**How to complete this task**
A precise repetition of every line below is the required answer.

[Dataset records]

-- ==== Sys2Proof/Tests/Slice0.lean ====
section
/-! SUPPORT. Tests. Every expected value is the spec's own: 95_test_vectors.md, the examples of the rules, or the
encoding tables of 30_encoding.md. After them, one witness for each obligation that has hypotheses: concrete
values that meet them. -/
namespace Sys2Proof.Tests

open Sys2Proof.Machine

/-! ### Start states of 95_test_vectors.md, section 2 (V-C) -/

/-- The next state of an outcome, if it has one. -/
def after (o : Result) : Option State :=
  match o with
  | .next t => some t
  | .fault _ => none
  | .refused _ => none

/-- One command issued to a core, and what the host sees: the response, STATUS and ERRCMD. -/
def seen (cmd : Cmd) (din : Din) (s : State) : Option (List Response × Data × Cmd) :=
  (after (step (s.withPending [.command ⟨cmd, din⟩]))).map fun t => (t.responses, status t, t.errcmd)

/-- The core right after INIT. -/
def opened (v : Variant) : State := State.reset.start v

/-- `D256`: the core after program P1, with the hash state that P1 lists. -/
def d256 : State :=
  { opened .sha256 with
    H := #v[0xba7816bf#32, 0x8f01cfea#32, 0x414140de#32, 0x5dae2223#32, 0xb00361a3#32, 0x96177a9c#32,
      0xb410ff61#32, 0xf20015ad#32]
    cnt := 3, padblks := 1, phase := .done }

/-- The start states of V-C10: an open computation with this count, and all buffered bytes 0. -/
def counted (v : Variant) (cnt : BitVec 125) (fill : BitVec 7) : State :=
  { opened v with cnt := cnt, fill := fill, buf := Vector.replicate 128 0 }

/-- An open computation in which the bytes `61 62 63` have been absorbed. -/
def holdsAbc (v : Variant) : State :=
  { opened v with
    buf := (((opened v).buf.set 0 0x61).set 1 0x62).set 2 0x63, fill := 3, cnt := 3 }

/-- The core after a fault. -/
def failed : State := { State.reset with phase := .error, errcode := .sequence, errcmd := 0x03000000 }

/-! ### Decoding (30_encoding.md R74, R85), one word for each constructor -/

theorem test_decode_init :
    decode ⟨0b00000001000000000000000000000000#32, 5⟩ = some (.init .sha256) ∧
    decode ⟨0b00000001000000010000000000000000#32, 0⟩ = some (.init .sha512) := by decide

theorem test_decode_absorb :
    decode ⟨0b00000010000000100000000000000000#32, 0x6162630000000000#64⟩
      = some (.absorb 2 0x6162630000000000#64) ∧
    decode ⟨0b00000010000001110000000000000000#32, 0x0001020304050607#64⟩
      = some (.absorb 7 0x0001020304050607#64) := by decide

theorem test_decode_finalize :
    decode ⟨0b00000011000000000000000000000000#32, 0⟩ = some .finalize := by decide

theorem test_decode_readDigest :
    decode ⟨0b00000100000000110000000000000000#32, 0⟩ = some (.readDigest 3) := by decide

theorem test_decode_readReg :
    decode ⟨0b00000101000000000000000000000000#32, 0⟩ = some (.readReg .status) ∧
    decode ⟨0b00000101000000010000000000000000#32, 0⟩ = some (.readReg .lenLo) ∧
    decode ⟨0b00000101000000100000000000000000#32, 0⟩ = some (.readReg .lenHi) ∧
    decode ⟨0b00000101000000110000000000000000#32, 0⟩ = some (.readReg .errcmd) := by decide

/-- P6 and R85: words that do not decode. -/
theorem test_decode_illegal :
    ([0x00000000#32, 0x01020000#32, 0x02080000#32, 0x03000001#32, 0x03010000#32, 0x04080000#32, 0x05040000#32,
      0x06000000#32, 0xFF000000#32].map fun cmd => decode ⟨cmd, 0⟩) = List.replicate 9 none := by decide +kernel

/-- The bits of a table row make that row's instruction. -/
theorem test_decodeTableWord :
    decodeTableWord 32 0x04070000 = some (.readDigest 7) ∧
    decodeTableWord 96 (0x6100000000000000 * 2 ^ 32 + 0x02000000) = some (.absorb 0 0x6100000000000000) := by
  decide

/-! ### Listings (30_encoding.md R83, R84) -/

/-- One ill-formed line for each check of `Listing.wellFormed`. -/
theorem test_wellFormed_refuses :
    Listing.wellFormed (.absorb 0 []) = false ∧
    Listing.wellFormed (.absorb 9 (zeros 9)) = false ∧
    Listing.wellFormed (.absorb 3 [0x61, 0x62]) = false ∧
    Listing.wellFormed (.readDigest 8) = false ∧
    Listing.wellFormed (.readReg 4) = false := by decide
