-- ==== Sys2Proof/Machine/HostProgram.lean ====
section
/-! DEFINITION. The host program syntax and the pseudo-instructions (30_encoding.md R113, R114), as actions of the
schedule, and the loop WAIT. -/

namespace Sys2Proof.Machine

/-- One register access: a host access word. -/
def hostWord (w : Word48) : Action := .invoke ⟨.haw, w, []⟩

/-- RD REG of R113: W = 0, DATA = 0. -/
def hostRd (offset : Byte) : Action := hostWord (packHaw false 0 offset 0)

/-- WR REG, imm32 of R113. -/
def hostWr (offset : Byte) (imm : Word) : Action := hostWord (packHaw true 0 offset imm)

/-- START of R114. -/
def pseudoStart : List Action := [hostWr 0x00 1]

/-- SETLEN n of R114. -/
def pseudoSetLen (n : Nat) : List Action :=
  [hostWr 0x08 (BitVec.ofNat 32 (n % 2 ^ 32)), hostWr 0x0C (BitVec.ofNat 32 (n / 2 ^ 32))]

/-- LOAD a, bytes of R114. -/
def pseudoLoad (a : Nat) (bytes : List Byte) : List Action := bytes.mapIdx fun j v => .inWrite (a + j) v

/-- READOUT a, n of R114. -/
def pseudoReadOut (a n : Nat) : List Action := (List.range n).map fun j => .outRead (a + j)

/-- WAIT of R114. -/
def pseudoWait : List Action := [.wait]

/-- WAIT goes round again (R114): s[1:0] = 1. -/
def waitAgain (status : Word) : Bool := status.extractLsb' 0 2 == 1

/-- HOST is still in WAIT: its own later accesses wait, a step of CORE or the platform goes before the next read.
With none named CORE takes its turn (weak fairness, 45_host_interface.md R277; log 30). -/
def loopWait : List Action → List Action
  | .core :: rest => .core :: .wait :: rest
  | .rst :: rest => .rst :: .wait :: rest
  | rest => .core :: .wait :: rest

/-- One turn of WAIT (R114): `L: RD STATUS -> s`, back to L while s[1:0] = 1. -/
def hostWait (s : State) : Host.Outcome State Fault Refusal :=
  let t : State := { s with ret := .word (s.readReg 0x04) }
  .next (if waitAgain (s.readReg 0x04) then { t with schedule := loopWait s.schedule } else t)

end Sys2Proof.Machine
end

**Finished exercise**
-- ==== Sys2Proof/Tests/Slice0.lean ====
section
/-! SUPPORT. Tests. Every expected value is the spec's own: 95_test_vectors.md, the examples of the rules, or the
encoding tables of 30_encoding.md. After them, one witness for each obligation that has hypotheses: concrete
values that meet them. -/
namespace Sys2Proof.Tests

open Sys2Proof.Machine

/-! ### Start states of 95_test_vectors.md, section 2 (V-C) -/

/-- The next state of an outcome, if it has one. -/
def after (o : Result) : Option State :=
  match o with
  | .next t => some t
  | .fault _ => none
  | .refused _ => none

/-- One command issued to a core, and what the host sees: the response, STATUS and ERRCMD. -/
def seen (cmd : Cmd) (din : Din) (s : State) : Option (List Response × Data × Cmd) :=
  (after (step (s.withPending [.command ⟨cmd, din⟩]))).map fun t => (t.responses, status t, t.errcmd)

/-- The core right after INIT. -/
def opened (v : Variant) : State := State.reset.start v

/-- `D256`: the core after program P1, with the hash state that P1 lists. -/
def d256 : State :=
  { opened .sha256 with
    H := #v[0xba7816bf#32, 0x8f01cfea#32, 0x414140de#32, 0x5dae2223#32, 0xb00361a3#32, 0x96177a9c#32,
      0xb410ff61#32, 0xf20015ad#32]
    cnt := 3, padblks := 1, phase := .done }

/-- The start states of V-C10: an open computation with this count, and all buffered bytes 0. -/
def counted (v : Variant) (cnt : BitVec 125) (fill : BitVec 7) : State :=
  { opened v with cnt := cnt, fill := fill, buf := Vector.replicate 128 0 }

/-- An open computation in which the bytes `61 62 63` have been absorbed. -/
def holdsAbc (v : Variant) : State :=
  { opened v with
    buf := (((opened v).buf.set 0 0x61).set 1 0x62).set 2 0x63, fill := 3, cnt := 3 }

/-- The core after a fault. -/
def failed : State := { State.reset with phase := .error, errcode := .sequence, errcmd := 0x03000000 }

/-! ### Decoding (30_encoding.md R74, R85), one word for each constructor -/

theorem test_decode_init :
    decode ⟨0b00000001000000000000000000000000#32, 5⟩ = some (.init .sha256) ∧
    decode ⟨0b00000001000000010000000000000000#32, 0⟩ = some (.init .sha512) := by decide

theorem test_decode_absorb :
    decode ⟨0b00000010000000100000000000000000#32, 0x6162630000000000#64⟩
      = some (.absorb 2 0x6162630000000000#64) ∧
    decode ⟨0b00000010000001110000000000000000#32, 0x0001020304050607#64⟩
      = some (.absorb 7 0x0001020304050607#64) := by decide

theorem test_decode_finalize :
    decode ⟨0b00000011000000000000000000000000#32, 0⟩ = some .finalize := by decide

theorem test_decode_readDigest :
    decode ⟨0b00000100000000110000000000000000#32, 0⟩ = some (.readDigest 3) := by decide

theorem test_decode_readReg :
    decode ⟨0b00000101000000000000000000000000#32, 0⟩ = some (.readReg .status) ∧
    decode ⟨0b00000101000000010000000000000000#32, 0⟩ = some (.readReg .lenLo) ∧
    decode ⟨0b00000101000000100000000000000000#32, 0⟩ = some (.readReg .lenHi) ∧
    decode ⟨0b00000101000000110000000000000000#32, 0⟩ = some (.readReg .errcmd) := by decide

/-- P6 and R85: words that do not decode. -/
theorem test_decode_illegal :
    ([0x00000000#32, 0x01020000#32, 0x02080000#32, 0x03000001#32, 0x03010000#32, 0x04080000#32, 0x05040000#32,
      0x06000000#32, 0xFF000000#32].map fun cmd => decode ⟨cmd, 0⟩) = List.replicate 9 none := by decide +kernel

/-- The bits of a table row make that row's instruction. -/
theorem test_decodeTableWord :
    decodeTableWord 32 0x04070000 = some (.readDigest 7) ∧
    decodeTableWord 96 (0x6100000000000000 * 2 ^ 32 + 0x02000000) = some (.absorb 0 0x6100000000000000) := by
  decide

/-! ### Listings (30_encoding.md R83, R84) -/

/-- One ill-formed line for each check of `Listing.wellFormed`. -/
theorem test_wellFormed_refuses :
    Listing.wellFormed (.absorb 0 []) = false ∧
    Listing.wellFormed (.absorb 9 (zeros 9)) = false ∧
    Listing.wellFormed (.absorb 3 [0x61, 0x62]) = false ∧
    Listing.wellFormed (.readDigest 8) = false ∧
    Listing.wellFormed (.readReg 4) = false := by decide
-- ==== Sys2Proof/Machine/HostProgram.lean ====
section
/-! DEFINITION. The host program syntax and the pseudo-instructions (30_encoding.md R113, R114), as actions of the
schedule, and the loop WAIT. -/

namespace Sys2Proof.Machine

/-- One register access: a host access word. -/
def hostWord (w : Word48) : Action := .invoke ⟨.haw, w, []⟩

/-- RD REG of R113: W = 0, DATA = 0. -/
def hostRd (offset : Byte) : Action := hostWord (packHaw false 0 offset 0)

/-- WR REG, imm32 of R113. -/
def hostWr (offset : Byte) (imm : Word) : Action := hostWord (packHaw true 0 offset imm)

/-- START of R114. -/
def pseudoStart : List Action := [hostWr 0x00 1]

/-- SETLEN n of R114. -/
def pseudoSetLen (n : Nat) : List Action :=
  [hostWr 0x08 (BitVec.ofNat 32 (n % 2 ^ 32)), hostWr 0x0C (BitVec.ofNat 32 (n / 2 ^ 32))]

/-- LOAD a, bytes of R114. -/
def pseudoLoad (a : Nat) (bytes : List Byte) : List Action := bytes.mapIdx fun j v => .inWrite (a + j) v

/-- READOUT a, n of R114. -/
def pseudoReadOut (a n : Nat) : List Action := (List.range n).map fun j => .outRead (a + j)

/-- WAIT of R114. -/
def pseudoWait : List Action := [.wait]

/-- WAIT goes round again (R114): s[1:0] = 1. -/
def waitAgain (status : Word) : Bool := status.extractLsb' 0 2 == 1

/-- HOST is still in WAIT: its own later accesses wait, a step of CORE or the platform goes before the next read.
With none named CORE takes its turn (weak fairness, 45_host_interface.md R277; log 30). -/
def loopWait : List Action → List Action
  | .core :: rest => .core :: .wait :: rest
  | .rst :: rest => .rst :: .wait :: rest
  | rest => .core :: .wait :: rest

/-- One turn of WAIT (R114): `L: RD STATUS -> s`, back to L while s[1:0] = 1. -/
def hostWait (s : State) : Host.Outcome State Fault Refusal :=
  let t : State := { s with ret := .word (s.readReg 0x04) }
  .next (if waitAgain (s.readReg 0x04) then { t with schedule := loopWait s.schedule } else t)

end Sys2Proof.Machine
end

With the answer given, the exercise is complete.